Какая счастливая и несчастная наша пара молодых танцоров – они не прячутся, они считаются как бы мужем и женой, но как ужасны их интимные встречи где попало, как попало, фактически на глазах у всех, и не дай Бог ей забеременеть, как только беременность станет заметной, их тут же разлучат: ее отправят в лагпункт "мамок", а такового в этом лагере, оказывается, нет, и значит, неизвестно куда, и бедная девочка будет скрывать беременность и танцевать до самых родов... какой бы был у нас с Алешей малыш?..
Мой успех достиг апогея: и скандируют, и кричат, и бросают восторженные записки, я пою своей любовью, и пою, и пою, и я счастлива.

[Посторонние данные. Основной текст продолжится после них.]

-- ==== Sys2Proof/Laws/State.lean ====
section
/-!
SUPPORT. The small lemmas of State: what each raw update leaves of every other field (of memory: Memory.lean), and what reads
back after it.
-/

namespace Sys2Proof.Machine

section

variable (s : State)

/-! Storing a register -/

@[simp] theorem State.setRg_pending (r : Reg) (die i j v : Nat) : (s.setRg r die i j v).pending = s.pending := rfl
@[simp] theorem State.setRg_sidecar (r : Reg) (die i j v : Nat) : (s.setRg r die i j v).sidecar = s.sidecar := rfl
@[simp] theorem State.setRg_noise (r : Reg) (die i j v : Nat) : (s.setRg r die i j v).noise = s.noise := rfl
@[simp] theorem State.setRg_ecc (r : Reg) (die i j v : Nat) : (s.setRg r die i j v).ecc = s.ecc := rfl
@[simp] theorem State.setRg_twinB (r : Reg) (die i j v : Nat) : (s.setRg r die i j v).twinB = s.twinB := rfl
@[simp] theorem State.setRg_svc (r : Reg) (die i j v : Nat) : (s.setRg r die i j v).svc = s.svc := rfl
@[simp] theorem State.setRg_job (r : Reg) (die i j v : Nat) : (s.setRg r die i j v).job = s.job := rfl
@[simp] theorem State.setRg_seqs (r : Reg) (die i j v : Nat) : (s.setRg r die i j v).seqs = s.seqs := rfl
@[simp] theorem State.setRg_arrays (r : Reg) (die i j v : Nat) : (s.setRg r die i j v).arrays = s.arrays := rfl
@[simp] theorem State.setRg_accs (r : Reg) (die i j v : Nat) : (s.setRg r die i j v).accs = s.accs := rfl
@[simp] theorem State.setRg_vecs (r : Reg) (die i j v : Nat) : (s.setRg r die i j v).vecs = s.vecs := rfl
@[simp] theorem State.setRg_ocache (r : Reg) (die i j v : Nat) : (s.setRg r die i j v).ocache = s.ocache := rfl
@[simp] theorem State.setRg_teas (r : Reg) (die i j v : Nat) : (s.setRg r die i j v).teas = s.teas := rfl
@[simp] theorem State.setRg_dmas (r : Reg) (die i j v : Nat) : (s.setRg r die i j v).dmas = s.dmas := rfl
@[simp] theorem State.setRg_dmaLast (r : Reg) (die i j v : Nat) : (s.setRg r die i j v).dmaLast = s.dmaLast := rfl
@[simp] theorem State.setRg_semWaits (r : Reg) (die i j v : Nat) : (s.setRg r die i j v).semWaits = s.semWaits := rfl
@[simp] theorem State.setRg_grants (r : Reg) (die i j v : Nat) : (s.setRg r die i j v).grants = s.grants := rfl
@[simp] theorem State.setRg_autoGen (r : Reg) (die i j v : Nat) : (s.setRg r die i j v).autoGen = s.autoGen := rfl
@[simp] theorem State.setRg_barHeld (r : Reg) (die i j v : Nat) : (s.setRg r die i j v).barHeld = s.barHeld := rfl
@[simp] theorem State.setRg_rootArr (r : Reg) (die i j v : Nat) : (s.setRg r die i j v).rootArr = s.rootArr := rfl
@[simp] theorem State.setRg_vmsgs (r : Reg) (die i j v : Nat) : (s.setRg r die i j v).vmsgs = s.vmsgs := rfl
@[simp] theorem State.setRg_hoops (r : Reg) (die i j v : Nat) : (s.setRg r die i j v).hoops = s.hoops := rfl
@[simp] theorem State.setRg_migs (r : Reg) (die i j v : Nat) : (s.setRg r die i j v).migs = s.migs := rfl
@[simp] theorem State.setRg_guards (r : Reg) (die i j v : Nat) : (s.setRg r die i j v).guards = s.guards := rfl
@[simp] theorem State.setRg_faultQ (r : Reg) (die i j v : Nat) : (s.setRg r die i j v).faultQ = s.faultQ := rfl
@[simp] theorem State.setRg_rens (r : Reg) (die i j v : Nat) : (s.setRg r die i j v).rens = s.rens := rfl
@[simp] theorem State.setRg_presses (r : Reg) (die i j v : Nat) : (s.setRg r die i j v).presses = s.presses := rfl
@[simp] theorem State.setRg_ports (r : Reg) (die i j v : Nat) : (s.setRg r die i j v).ports = s.ports := rfl
@[simp] theorem State.setRg_vats (r : Reg) (die i j v : Nat) : (s.setRg r die i j v).vats = s.vats := rfl
@[simp] theorem State.setRg_asked (r : Reg) (die i j v : Nat) : (s.setRg r die i j v).asked = s.asked := rfl
@[simp] theorem State.setRg_heldWr (r : Reg) (die i j v : Nat) : (s.setRg r die i j v).heldWr = s.heldWr := rfl
@[simp] theorem State.setRg_tagCtr (r : Reg) (die i j v : Nat) : (s.setRg r die i j v).tagCtr = s.tagCtr := rfl
@[simp] theorem State.setRg_capture (r : Reg) (die i j v : Nat) : (s.setRg r die i j v).capture = s.capture := rfl
@[simp] theorem State.setRg_agree (r : Reg) (die i j v : Nat) : (s.setRg r die i j v).agree = s.agree := rfl
@[simp] theorem State.setRg_slots (r : Reg) (die i j v : Nat) : (s.setRg r die i j v).slots = s.slots := rfl
@[simp] theorem State.setRg_sorrelLt (r : Reg) (die i j v : Nat) : (s.setRg r die i j v).sorrelLt = s.sorrelLt := rfl
@[simp] theorem State.setRg_jobWdLt (r : Reg) (die i j v : Nat) : (s.setRg r die i j v).jobWdLt = s.jobWdLt := rfl
@[simp] theorem State.setRg_stopping (r : Reg) (die i j v : Nat) : (s.setRg r die i j v).stopping = s.stopping := rfl
@[simp] theorem State.setRg_stopLt (r : Reg) (die i j v : Nat) : (s.setRg r die i j v).stopLt = s.stopLt := rfl
@[simp] theorem State.setRg_stopReply (r : Reg) (die i j v : Nat) : (s.setRg r die i j v).stopReply = s.stopReply := rfl
@[simp] theorem State.setRg_leases (r : Reg) (die i j v : Nat) : (s.setRg r die i j v).leases = s.leases := rfl
@[simp] theorem State.setRg_strapEast (r : Reg) (die i j v : Nat) : (s.setRg r die i j v).strapEast = s.strapEast := rfl
@[simp] theorem State.setRg_yieldPending (r : Reg) (die i j v : Nat) : (s.setRg r die i j v).yieldPending = s.yieldPending := rfl
@[simp] theorem State.setRg_ccLines (r : Reg) (die i j v : Nat) : (s.setRg r die i j v).ccLines = s.ccLines := rfl
@[simp] theorem State.setRg_xTicks (r : Reg) (die i j v : Nat) : (s.setRg r die i j v).xTicks = s.xTicks := rfl
@[simp] theorem State.setRg_stalls (r : Reg) (die i j v : Nat) : (s.setRg r die i j v).stalls = s.stalls := rfl
@[simp] theorem State.setRg_hsWait (r : Reg) (die i j v : Nat) : (s.setRg r die i j v).hsWait = s.hsWait := rfl
@[simp] theorem State.setRg_flash (r : Reg) (die i j v : Nat) : (s.setRg r die i j v).flash = s.flash := rfl
@[simp] theorem State.setRg_floorFused (r : Reg) (die i j v : Nat) : (s.setRg r die i j v).floorFused = s.floorFused := rfl
@[simp] theorem State.setRg_testEntered (r : Reg) (die i j v : Nat) : (s.setRg r die i j v).testEntered = s.testEntered := rfl
@[simp] theorem State.setRg_floorFlags (r : Reg) (die i j v : Nat) : (s.setRg r die i j v).floorFlags = s.floorFlags := rfl
@[simp] theorem State.setRg_mgmtRecord (r : Reg) (die i j v : Nat) : (s.setRg r die i j v).mgmtRecord = s.mgmtRecord := rfl
@[simp] theorem State.setRg_testKey (r : Reg) (die i j v : Nat) : (s.setRg r die i j v).testKey = s.testKey := rfl
@[simp] theorem State.setRg_mgmtUp (r : Reg) (die i j v : Nat) : (s.setRg r die i j v).mgmtUp = s.mgmtUp := rfl
@[simp] theorem State.setRg_sessions (r : Reg) (die i j v : Nat) : (s.setRg r die i j v).sessions = s.sessions := rfl
@[simp] theorem State.setRg_staging (r : Reg) (die i j v : Nat) : (s.setRg r die i j v).staging = s.staging := rfl
@[simp] theorem State.setRg_att (r : Reg) (die i j v : Nat) : (s.setRg r die i j v).att = s.att := rfl
@[simp] theorem State.setRg_tokens (r : Reg) (die i j v : Nat) : (s.setRg r die i j v).tokens = s.tokens := rfl
@[simp] theorem State.setRg_gen (r : Reg) (die i j v : Nat) : (s.setRg r die i j v).gen = s.gen := rfl
@[simp] theorem State.setRg_batch (r : Reg) (die i j v : Nat) : (s.setRg r die i j v).batch = s.batch := rfl
@[simp] theorem State.setRg_decLt (r : Reg) (die i j v : Nat) : (s.setRg r die i j v).decLt = s.decLt := rfl
@[simp] theorem State.setRg_power (r : Reg) (die i j v : Nat) : (s.setRg r die i j v).power = s.power := rfl
@[simp] theorem State.setRg_rind (r : Reg) (die i j v : Nat) : (s.setRg r die i j v).rind = s.rind := rfl
@[simp] theorem State.setRg_fabricHeld (r : Reg) (die i j v : Nat) : (s.setRg r die i j v).fabricHeld = s.fabricHeld := rfl
@[simp] theorem State.setRg_resetN (r : Reg) (die i j v : Nat) : (s.setRg r die i j v).resetN = s.resetN := rfl
@[simp] theorem State.setRg_aux12 (r : Reg) (die i j v : Nat) : (s.setRg r die i j v).aux12 = s.aux12 := rfl
@[simp] theorem State.setRg_main54 (r : Reg) (die i j v : Nat) : (s.setRg r die i j v).main54 = s.main54 := rfl
@[simp] theorem State.setRg_auxGood (r : Reg) (die i j v : Nat) : (s.setRg r die i j v).auxGood = s.auxGood := rfl
@[simp] theorem State.setRg_mainGood (r : Reg) (die i j v : Nat) : (s.setRg r die i j v).mainGood = s.mainGood := rfl
@[simp] theorem State.setRg_thermTripN (r : Reg) (die i j v : Nat) : (s.setRg r die i j v).thermTripN = s.thermTripN := rfl
@[simp] theorem State.setRg_outbox (r : Reg) (die i j v : Nat) : (s.setRg r die i j v).outbox = s.outbox := rfl
@[simp] theorem State.setRg_resp (r : Reg) (die i j v : Nat) : (s.setRg r die i j v).resp = s.resp := rfl
@[simp] theorem State.setRg_freshCtr (r : Reg) (die i j v : Nat) : (s.setRg r die i j v).freshCtr = s.freshCtr := rfl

Нас привезли на "кукушке" днем на концерт, и надо идти до лагеря метров пятьсот. День солнечный, мороз мягкий, и вдруг, как в сказке, повалил снег, да такой, что конвой приказал остановиться, – огромные, неправдоподобные, как в Большом театре, хлопья покрывают все белой пушистой пеленой, не видно даже соседа. Я ловлю губами пушинки, и нежные руки меня обнимают, и горячие губы вместе со снежинками меня целуют, и я тону, и большего счастья на земле нет, сон... рай... между нашими губами рука Софули.
Снег поредел, нас могли увидеть, и бдительная Софуля встала между мной и Алешей. Теперь во мне, как в сказке о мертвой царевне, проснулось что-то мучительное, сладкое. Я мечтаю о другом Алеше... теплом, страстном, рядом с собой... это не четыре года отсутствия любовных утех, это другое и не такое, как было раньше: с Митей я была еще девочкой, просто влюбленной девочкой... с Владо нас связывала страсть... а к Алеше чувство, которое приходит в зрелости, в расцвете.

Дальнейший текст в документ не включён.